### WORK TO BE COMPLETED
In the listing that follows, the range to quote begins at the line that has "exact ⟨_, (run_succ" and ends after the line that has "gettmp | getvalid"; quote it verbatim and add nothing.

### MATERIAL PROVIDED
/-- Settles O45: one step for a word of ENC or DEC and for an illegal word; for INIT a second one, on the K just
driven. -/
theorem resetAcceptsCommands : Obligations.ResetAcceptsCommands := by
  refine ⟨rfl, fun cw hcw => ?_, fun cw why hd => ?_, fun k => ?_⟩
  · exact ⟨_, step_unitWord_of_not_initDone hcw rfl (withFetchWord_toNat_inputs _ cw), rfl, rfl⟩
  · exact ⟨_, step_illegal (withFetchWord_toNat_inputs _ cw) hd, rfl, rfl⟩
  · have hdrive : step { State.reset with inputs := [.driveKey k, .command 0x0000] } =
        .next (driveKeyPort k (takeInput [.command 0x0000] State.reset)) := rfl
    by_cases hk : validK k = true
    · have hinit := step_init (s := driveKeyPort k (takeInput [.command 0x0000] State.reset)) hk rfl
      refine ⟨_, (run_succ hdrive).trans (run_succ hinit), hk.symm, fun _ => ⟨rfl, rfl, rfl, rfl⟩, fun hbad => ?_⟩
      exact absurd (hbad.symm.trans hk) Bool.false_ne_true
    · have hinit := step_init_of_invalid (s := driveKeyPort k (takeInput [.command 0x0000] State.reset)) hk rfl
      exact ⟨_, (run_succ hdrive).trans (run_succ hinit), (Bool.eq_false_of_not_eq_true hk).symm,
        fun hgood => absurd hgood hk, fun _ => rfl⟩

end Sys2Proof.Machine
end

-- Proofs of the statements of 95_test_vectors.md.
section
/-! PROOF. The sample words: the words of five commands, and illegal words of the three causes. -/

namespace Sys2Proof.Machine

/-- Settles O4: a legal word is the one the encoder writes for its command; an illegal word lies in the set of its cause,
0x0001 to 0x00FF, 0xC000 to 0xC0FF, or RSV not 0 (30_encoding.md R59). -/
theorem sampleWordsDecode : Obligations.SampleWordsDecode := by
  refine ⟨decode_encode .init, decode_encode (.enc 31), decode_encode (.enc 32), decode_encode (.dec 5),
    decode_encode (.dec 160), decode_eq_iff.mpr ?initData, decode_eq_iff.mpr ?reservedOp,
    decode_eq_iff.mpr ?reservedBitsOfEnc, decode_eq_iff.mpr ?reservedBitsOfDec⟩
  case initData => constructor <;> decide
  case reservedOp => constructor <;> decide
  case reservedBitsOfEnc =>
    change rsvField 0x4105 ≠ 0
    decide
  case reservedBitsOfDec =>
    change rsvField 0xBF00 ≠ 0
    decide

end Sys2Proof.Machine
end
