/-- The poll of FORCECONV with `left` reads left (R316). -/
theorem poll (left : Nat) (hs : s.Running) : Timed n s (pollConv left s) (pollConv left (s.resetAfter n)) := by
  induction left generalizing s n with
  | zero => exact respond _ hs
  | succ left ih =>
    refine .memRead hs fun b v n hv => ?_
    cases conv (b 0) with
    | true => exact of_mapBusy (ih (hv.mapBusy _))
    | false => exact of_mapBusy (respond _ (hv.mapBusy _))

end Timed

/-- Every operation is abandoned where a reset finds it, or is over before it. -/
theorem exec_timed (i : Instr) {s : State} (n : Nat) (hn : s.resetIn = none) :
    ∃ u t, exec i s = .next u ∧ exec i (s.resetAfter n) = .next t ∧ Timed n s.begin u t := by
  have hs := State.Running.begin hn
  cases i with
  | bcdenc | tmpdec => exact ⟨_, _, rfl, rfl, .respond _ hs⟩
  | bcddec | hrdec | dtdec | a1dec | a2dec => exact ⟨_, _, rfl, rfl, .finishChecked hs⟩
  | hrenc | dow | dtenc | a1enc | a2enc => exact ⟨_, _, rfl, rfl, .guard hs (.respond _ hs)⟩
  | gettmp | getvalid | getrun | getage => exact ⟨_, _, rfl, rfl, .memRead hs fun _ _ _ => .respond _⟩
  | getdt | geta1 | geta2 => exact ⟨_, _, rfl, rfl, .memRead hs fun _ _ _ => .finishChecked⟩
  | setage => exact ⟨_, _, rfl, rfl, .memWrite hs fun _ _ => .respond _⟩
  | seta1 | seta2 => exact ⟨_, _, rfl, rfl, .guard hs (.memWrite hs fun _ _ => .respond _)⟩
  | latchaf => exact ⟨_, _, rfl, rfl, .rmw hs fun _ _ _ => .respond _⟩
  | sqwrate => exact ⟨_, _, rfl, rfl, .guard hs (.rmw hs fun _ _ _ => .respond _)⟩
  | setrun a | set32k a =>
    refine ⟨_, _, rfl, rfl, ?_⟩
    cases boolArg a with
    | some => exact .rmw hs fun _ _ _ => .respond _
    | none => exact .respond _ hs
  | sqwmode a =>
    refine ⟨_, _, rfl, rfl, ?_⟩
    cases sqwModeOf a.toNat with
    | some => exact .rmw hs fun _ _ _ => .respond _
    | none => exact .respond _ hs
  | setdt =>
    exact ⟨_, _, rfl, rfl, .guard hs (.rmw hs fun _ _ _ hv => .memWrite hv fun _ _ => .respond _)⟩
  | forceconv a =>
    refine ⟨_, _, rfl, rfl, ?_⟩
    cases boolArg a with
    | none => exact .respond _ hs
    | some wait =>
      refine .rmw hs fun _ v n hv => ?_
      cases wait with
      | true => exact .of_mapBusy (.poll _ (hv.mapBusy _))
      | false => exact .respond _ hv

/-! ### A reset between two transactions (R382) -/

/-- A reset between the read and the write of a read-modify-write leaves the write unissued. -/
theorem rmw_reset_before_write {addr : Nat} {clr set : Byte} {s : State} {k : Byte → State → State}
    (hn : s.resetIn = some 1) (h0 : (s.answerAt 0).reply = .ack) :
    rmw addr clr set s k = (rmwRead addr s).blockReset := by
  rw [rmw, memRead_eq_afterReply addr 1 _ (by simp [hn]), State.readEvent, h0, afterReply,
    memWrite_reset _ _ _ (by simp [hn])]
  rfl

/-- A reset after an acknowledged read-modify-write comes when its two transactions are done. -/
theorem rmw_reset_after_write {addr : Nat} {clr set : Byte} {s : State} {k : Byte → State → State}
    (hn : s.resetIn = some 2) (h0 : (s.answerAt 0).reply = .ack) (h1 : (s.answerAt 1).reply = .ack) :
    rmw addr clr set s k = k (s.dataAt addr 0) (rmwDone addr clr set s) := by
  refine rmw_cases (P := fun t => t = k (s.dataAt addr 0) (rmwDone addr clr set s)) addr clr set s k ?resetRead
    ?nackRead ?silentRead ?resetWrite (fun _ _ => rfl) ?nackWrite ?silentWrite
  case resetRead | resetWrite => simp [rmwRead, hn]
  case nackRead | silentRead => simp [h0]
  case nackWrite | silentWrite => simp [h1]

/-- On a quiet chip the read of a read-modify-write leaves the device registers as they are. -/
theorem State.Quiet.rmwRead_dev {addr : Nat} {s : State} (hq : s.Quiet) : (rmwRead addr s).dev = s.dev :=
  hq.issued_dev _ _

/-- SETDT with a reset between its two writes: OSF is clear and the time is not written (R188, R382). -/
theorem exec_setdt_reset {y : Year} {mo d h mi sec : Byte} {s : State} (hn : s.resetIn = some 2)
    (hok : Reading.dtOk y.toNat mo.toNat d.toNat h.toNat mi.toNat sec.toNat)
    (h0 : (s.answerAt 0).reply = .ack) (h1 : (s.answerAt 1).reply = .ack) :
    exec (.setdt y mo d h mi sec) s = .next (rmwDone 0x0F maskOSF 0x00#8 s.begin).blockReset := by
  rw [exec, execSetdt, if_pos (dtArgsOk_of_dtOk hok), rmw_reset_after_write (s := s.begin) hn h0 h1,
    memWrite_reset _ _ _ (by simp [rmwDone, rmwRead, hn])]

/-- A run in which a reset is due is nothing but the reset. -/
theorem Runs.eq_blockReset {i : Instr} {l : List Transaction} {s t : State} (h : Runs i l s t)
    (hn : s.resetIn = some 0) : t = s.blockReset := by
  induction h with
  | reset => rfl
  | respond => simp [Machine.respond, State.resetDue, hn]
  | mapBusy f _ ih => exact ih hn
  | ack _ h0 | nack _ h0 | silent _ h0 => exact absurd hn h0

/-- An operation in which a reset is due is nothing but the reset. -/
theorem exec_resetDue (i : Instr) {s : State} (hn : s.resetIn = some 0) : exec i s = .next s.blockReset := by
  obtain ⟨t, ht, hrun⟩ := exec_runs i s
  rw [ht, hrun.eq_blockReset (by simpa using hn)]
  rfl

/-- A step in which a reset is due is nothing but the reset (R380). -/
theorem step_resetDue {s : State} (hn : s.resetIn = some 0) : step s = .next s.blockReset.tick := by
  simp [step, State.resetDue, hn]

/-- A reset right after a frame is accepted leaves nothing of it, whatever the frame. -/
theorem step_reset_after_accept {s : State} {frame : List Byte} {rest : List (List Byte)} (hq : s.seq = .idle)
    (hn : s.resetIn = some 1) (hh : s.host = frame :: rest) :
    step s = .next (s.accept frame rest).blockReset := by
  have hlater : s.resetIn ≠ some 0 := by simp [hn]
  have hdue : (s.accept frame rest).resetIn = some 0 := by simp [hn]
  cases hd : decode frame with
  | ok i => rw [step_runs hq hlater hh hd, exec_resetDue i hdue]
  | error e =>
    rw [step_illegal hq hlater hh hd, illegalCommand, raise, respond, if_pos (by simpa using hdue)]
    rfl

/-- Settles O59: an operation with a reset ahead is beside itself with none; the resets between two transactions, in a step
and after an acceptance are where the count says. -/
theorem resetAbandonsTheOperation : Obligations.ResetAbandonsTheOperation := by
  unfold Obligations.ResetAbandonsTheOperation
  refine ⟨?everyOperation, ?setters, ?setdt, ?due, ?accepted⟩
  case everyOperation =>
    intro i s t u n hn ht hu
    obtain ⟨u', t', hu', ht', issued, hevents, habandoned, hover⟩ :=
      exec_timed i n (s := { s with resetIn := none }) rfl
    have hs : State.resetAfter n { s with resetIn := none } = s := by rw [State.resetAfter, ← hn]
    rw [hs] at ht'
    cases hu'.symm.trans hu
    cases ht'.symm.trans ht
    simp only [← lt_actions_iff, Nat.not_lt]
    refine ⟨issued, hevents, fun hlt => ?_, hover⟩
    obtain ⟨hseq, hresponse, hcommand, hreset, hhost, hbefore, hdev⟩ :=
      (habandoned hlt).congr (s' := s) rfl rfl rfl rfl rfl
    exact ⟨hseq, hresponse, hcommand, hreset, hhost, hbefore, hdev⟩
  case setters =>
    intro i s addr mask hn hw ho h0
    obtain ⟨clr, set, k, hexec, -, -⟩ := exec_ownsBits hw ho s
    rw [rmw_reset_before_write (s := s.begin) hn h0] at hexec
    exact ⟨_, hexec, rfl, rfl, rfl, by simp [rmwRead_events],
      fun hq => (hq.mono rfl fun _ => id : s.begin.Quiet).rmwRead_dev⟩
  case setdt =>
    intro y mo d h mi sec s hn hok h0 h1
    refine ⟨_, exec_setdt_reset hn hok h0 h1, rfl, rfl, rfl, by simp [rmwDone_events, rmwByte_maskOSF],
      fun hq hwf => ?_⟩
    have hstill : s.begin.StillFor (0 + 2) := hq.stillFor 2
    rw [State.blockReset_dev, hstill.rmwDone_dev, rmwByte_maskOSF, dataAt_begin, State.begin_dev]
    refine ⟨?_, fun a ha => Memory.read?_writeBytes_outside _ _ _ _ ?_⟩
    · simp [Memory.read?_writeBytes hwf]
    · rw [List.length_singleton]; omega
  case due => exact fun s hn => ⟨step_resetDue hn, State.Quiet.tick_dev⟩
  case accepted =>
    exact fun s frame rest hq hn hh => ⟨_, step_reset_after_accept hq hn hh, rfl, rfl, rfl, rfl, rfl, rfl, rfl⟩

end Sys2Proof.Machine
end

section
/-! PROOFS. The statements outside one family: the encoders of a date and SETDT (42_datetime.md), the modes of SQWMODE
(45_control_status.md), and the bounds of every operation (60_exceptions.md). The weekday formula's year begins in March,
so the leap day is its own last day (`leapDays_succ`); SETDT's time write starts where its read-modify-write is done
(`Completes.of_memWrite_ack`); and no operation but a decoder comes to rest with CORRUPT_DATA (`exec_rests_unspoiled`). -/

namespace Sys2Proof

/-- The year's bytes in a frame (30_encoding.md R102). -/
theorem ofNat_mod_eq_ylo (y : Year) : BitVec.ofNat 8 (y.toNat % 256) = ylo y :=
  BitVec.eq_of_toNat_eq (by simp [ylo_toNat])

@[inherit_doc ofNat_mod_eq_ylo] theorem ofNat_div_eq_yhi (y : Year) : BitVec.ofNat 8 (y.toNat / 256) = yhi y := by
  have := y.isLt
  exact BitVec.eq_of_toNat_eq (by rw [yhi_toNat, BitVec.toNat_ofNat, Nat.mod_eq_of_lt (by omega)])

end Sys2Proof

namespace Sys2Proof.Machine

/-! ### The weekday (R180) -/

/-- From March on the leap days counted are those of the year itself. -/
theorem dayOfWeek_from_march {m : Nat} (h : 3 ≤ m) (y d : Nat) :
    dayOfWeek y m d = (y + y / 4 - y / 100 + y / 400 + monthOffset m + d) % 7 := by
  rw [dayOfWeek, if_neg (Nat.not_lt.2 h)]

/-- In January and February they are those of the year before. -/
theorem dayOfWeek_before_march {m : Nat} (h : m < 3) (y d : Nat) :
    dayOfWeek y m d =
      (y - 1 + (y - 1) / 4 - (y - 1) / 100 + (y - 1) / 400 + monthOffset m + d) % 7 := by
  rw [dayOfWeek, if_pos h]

### SOLUTION TO THIS EXERCISE
      exact ⟨_, (run_succ hdrive).trans (run_succ hinit), (Bool.eq_false_of_not_eq_true hk).symm,
        fun hgood => absurd hgood hk, fun _ => rfl⟩

end Sys2Proof.Machine
end

-- Proofs of the statements of 95_test_vectors.md.
section
/-! PROOF. The sample words: the words of five commands, and illegal words of the three causes. -/

namespace Sys2Proof.Machine

/-- Settles O4: a legal word is the one the encoder writes for its command; an illegal word lies in the set of its cause,
0x0001 to 0x00FF, 0xC000 to 0xC0FF, or RSV not 0 (30_encoding.md R59). -/
theorem sampleWordsDecode : Obligations.SampleWordsDecode := by
  refine ⟨decode_encode .init, decode_encode (.enc 31), decode_encode (.enc 32), decode_encode (.dec 5),
    decode_encode (.dec 160), decode_eq_iff.mpr ?initData, decode_eq_iff.mpr ?reservedOp,
    decode_eq_iff.mpr ?reservedBitsOfEnc, decode_eq_iff.mpr ?reservedBitsOfDec⟩
  case initData => constructor <;> decide
  case reservedOp => constructor <;> decide
  case reservedBitsOfEnc =>
    change rsvField 0x4105 ≠ 0
    decide
  case reservedBitsOfDec =>
    change rsvField 0xBF00 ≠ 0
    decide

end Sys2Proof.Machine
end
/-- The poll of FORCECONV with `left` reads left (R316). -/
theorem poll (left : Nat) (hs : s.Running) : Timed n s (pollConv left s) (pollConv left (s.resetAfter n)) := by
  induction left generalizing s n with
  | zero => exact respond _ hs
  | succ left ih =>
    refine .memRead hs fun b v n hv => ?_
    cases conv (b 0) with
    | true => exact of_mapBusy (ih (hv.mapBusy _))
    | false => exact of_mapBusy (respond _ (hv.mapBusy _))

end Timed

/-- Every operation is abandoned where a reset finds it, or is over before it. -/
theorem exec_timed (i : Instr) {s : State} (n : Nat) (hn : s.resetIn = none) :
    ∃ u t, exec i s = .next u ∧ exec i (s.resetAfter n) = .next t ∧ Timed n s.begin u t := by
  have hs := State.Running.begin hn
  cases i with
  | bcdenc | tmpdec => exact ⟨_, _, rfl, rfl, .respond _ hs⟩
  | bcddec | hrdec | dtdec | a1dec | a2dec => exact ⟨_, _, rfl, rfl, .finishChecked hs⟩
  | hrenc | dow | dtenc | a1enc | a2enc => exact ⟨_, _, rfl, rfl, .guard hs (.respond _ hs)⟩
  | gettmp | getvalid | getrun | getage => exact ⟨_, _, rfl, rfl, .memRead hs fun _ _ _ => .respond _⟩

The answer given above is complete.